I'm just glad that it doesn't run through Monponsett. I'd be too tempted to spill gallons of Wesson Oil on a main drag, then sit there with a few friends and a stack of numbered cards for when the Slipping started:
"...and the French judge gives Ntambo a 7.8 for his austere triple gainer into the O'Hearn's rhododendron..."
My idea of a race was the late Gurnet Classic Beach Run that used to go 6 miles on Duxbury Beach every summer. Many of the best runners (including Boston Marathon winners Bill Rogers and Alberto Salazar) ran right by my house in Duxbury.
We used to have these two drunks- Tommy Leonard's personal emissaries from The Eliot Lounge - who would sit in front of my house every year and get heavy into the Crunk Juice. They used to shout, "Epic " a lot when the races got good...and the races got better and better every beer.
The Boston suburbs on the Marathon route aren't the kind of places for good, large-scale public drinking. It's also held on a Monday morning, which puts all but the most serious drinkers off their game.
Some Ethiopian usually wins it, and the two finishes people still talk about around here concern some German girl (Utta Pippig?) defecating all over herself, and Rosie Ruiz riding the subway to a shady win in the 1980s.
If you go to it in person, you are stuck in traffic all day while streams of sweaty people run by you. Short of being in Boston as two runners (or rollers...a sprint to the finish would look cooler if it were between two of the wheelchair racers) have it out over the last quarter mile, it is hardly more entertaining than shopping.
Famous Wives of Athletes
He is Berry, Berry sorry that he screwed up THAT marriage.....or DJ is so cool that he told an Oscar winner to hit the bricks? This marriage missed Catwoman and Bat-Man status by a decade.

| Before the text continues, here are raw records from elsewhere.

theorem State.updOp_pend06 (s : State) (wid id : Nat) (f : Op → Op) :
    ((s.updOp wid id f).warp wid).pend06 = (s.warp wid).pend06 := by
  unfold State.updOp
  rw [State.warp_updWarp]
  split
  · rfl
  · rfl

end Sys2Proof.Machine
end

section
/-! O34: HOME_L2_WRITE of a write that nothing older holds back. -/

namespace Sys2Proof.Machine
open Host

/-- `s` with write `n` of core `c` no longer outbound. -/
def State.withdrawn (s : State) (c n : Nat) : State :=
  s.updCore c fun x => { x with outbound := x.outbound.filter fun y => y.1 != n }

/-- The operation with `g` done to the accesses of one lane. -/
def Op.answered (lane : Nat) (g : Access → Access) (o : Op) : Op :=
  { o with accesses := o.accesses.map fun a => if a.lane != lane then a else g a }

def Access.refused (a : Access) : Access := { a with denied := true }

theorem State.writeOver_performed (s : State) (c n : Nat) (e : Outbound) :
    ∃ g, s.writeOver c n e false = (s.withdrawn c n).updOp e.wid e.op (.answered e.lane g) := ⟨_, rfl⟩

theorem State.writeOver_denied (s : State) (c n : Nat) (e : Outbound) :
    s.writeOver c n e true = (((s.withdrawn c n).updOp e.wid e.op (.answered e.lane .refused)).noteDenial
      e.cid .write e.key e.data.length).dropL1 c e.key e.data.length := rfl

@[simp] theorem State.bad_writeOver_performed (s : State) (c n : Nat) (e : Outbound) :
    (s.writeOver c n e false).bad = s.bad := rfl

theorem State.findKey?_outbound_withdrawn (s : State) (c n : Nat) :
    findKey? n ((s.withdrawn c n).core c).outbound = none := by
  rw [State.withdrawn, State.core_updCore_self]
  exact findKey?_filter_eq_none (by simp) _

theorem State.outbound_dropL1 (s : State) (c key n : Nat) :
    ((s.dropL1 c key n).core c).outbound = (s.core c).outbound := by
  rw [State.dropL1, State.core_updCore_self]
  rfl

/-- The write has left its core, performed or denied. -/
theorem State.findKey?_outbound_writeOver (s : State) (c n : Nat) (e : Outbound) (deny : Bool) :
    findKey? n ((s.writeOver c n e deny).core c).outbound = none := by
  cases deny with
  | false =>
    obtain ⟨g, h⟩ := s.writeOver_performed c n e
    rw [h]
    exact s.findKey?_outbound_withdrawn c n
  | true =>
    rw [State.writeOver_denied, State.outbound_dropL1, (State.onlyDies_noteDenial _ _ _ _ _).core]
    exact s.findKey?_outbound_withdrawn c n

theorem State.op?_writeOver (s : State) (c n : Nat) (e : Outbound) (deny : Bool) :
    ∃ g, ((s.writeOver c n e deny).warp e.wid).op? e.op = ((s.warp e.wid).op? e.op).map (.answered e.lane g) := by
  cases deny with
  | false =>
    obtain ⟨g, h⟩ := s.writeOver_performed c n e
    refine ⟨g, ?_⟩
    rw [h]
    exact State.op?_updOp _ _ _ _
  | true =>
    refine ⟨.refused, ?_⟩
    rw [State.writeOver_denied]
    change (((State.noteDenial _ e.cid .write e.key e.data.length).warp e.wid).op? e.op) = _
    rw [(State.onlyDies_noteDenial _ _ _ _ _).warp]
    exact State.op?_updOp _ _ _ _

/-- The write of an operation that is no atomic ends with `writeOver`: there is no atomic to finish. -/
theorem State.finishAtomic_writeOver {s : State} {e : Outbound}
    (h : ∀ q, (s.warp e.wid).op? e.op = some q → q.isAtomic = false) (c n : Nat) (deny : Bool) :
    (s.writeOver c n e deny).finishAtomic e.wid e.op = s.writeOver c n e deny := by
  refine State.finishAtomic_of_not_isAtomic fun o ho => ?_
  obtain ⟨g, hg⟩ := s.op?_writeOver c n e deny
  rw [hg, Option.map_eq_some_iff] at ho
  obtain ⟨q, hq, rfl⟩ := ho
  exact h q hq

/-- Write `n` of core `c` is `e`, a store's, and nothing holds it back: no older write or atomic to its bytes is to
come, and Graft has accepted it where its home is the other die. -/
structure State.WriteReady (s : State) (c n : Nat) (e : Outbound) : Prop where
  found : findKey? n (s.core c).outbound = some e
  older : ∀ x ∈ (s.core c).outbound.takeWhile (fun x => x.1 != n),
    x.2.key + x.2.data.length ≤ e.key ∨ e.key + e.data.length ≤ x.2.key
  atomics : s.atomicsAhead c .global 0 n e.key e.data.length = false
  others : s.acceptedBefore false c n e.key e.data.length = false
  sent : remoteTo (dieOfCore c) e.key = true → s.graftAccepts c n = true
  store : ∀ q, (s.warp e.wid).op? e.op = some q → q.isAtomic = false ∧ ∀ a ∈ q.accesses, a.granted = false

section
variable {s : State} {c n : Nat} {e : Outbound}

Joe took it altar-style to Norma Jean. He called it his 3,000th hit.
My grandmother used to think the world of "Brick" Fox. "What nice teeth he has," she used to exclaim. I think the media outlets my grand-mere frequented tended to not discuss the marriage to the shamed Penthouse girl.
The Becker landed the hottest Spice Girl. If he and Nomar traded wives, the brood might win a World Cup by it's own damn self....and Nomar would have the hotter wife.
She was taken from us too soon, this crib-torching freak of a dead R+B singer. If she's in Hell, it's quite possible that she's running the place. If Andre Rison is the reasonable one in a marriage, the marriage is an ugly one.
I lost a $500 bet when police reports revealed that SHE was the one who assaulted HIM.
As Bobcat Goldthwait said, they made Police Academy V because there were too many unanswered questions left after Police Academy IV.
If she kicks Nomar in the Nogads, he'll be caved in through 2017.
She gets points for just surviving the Honeymoon.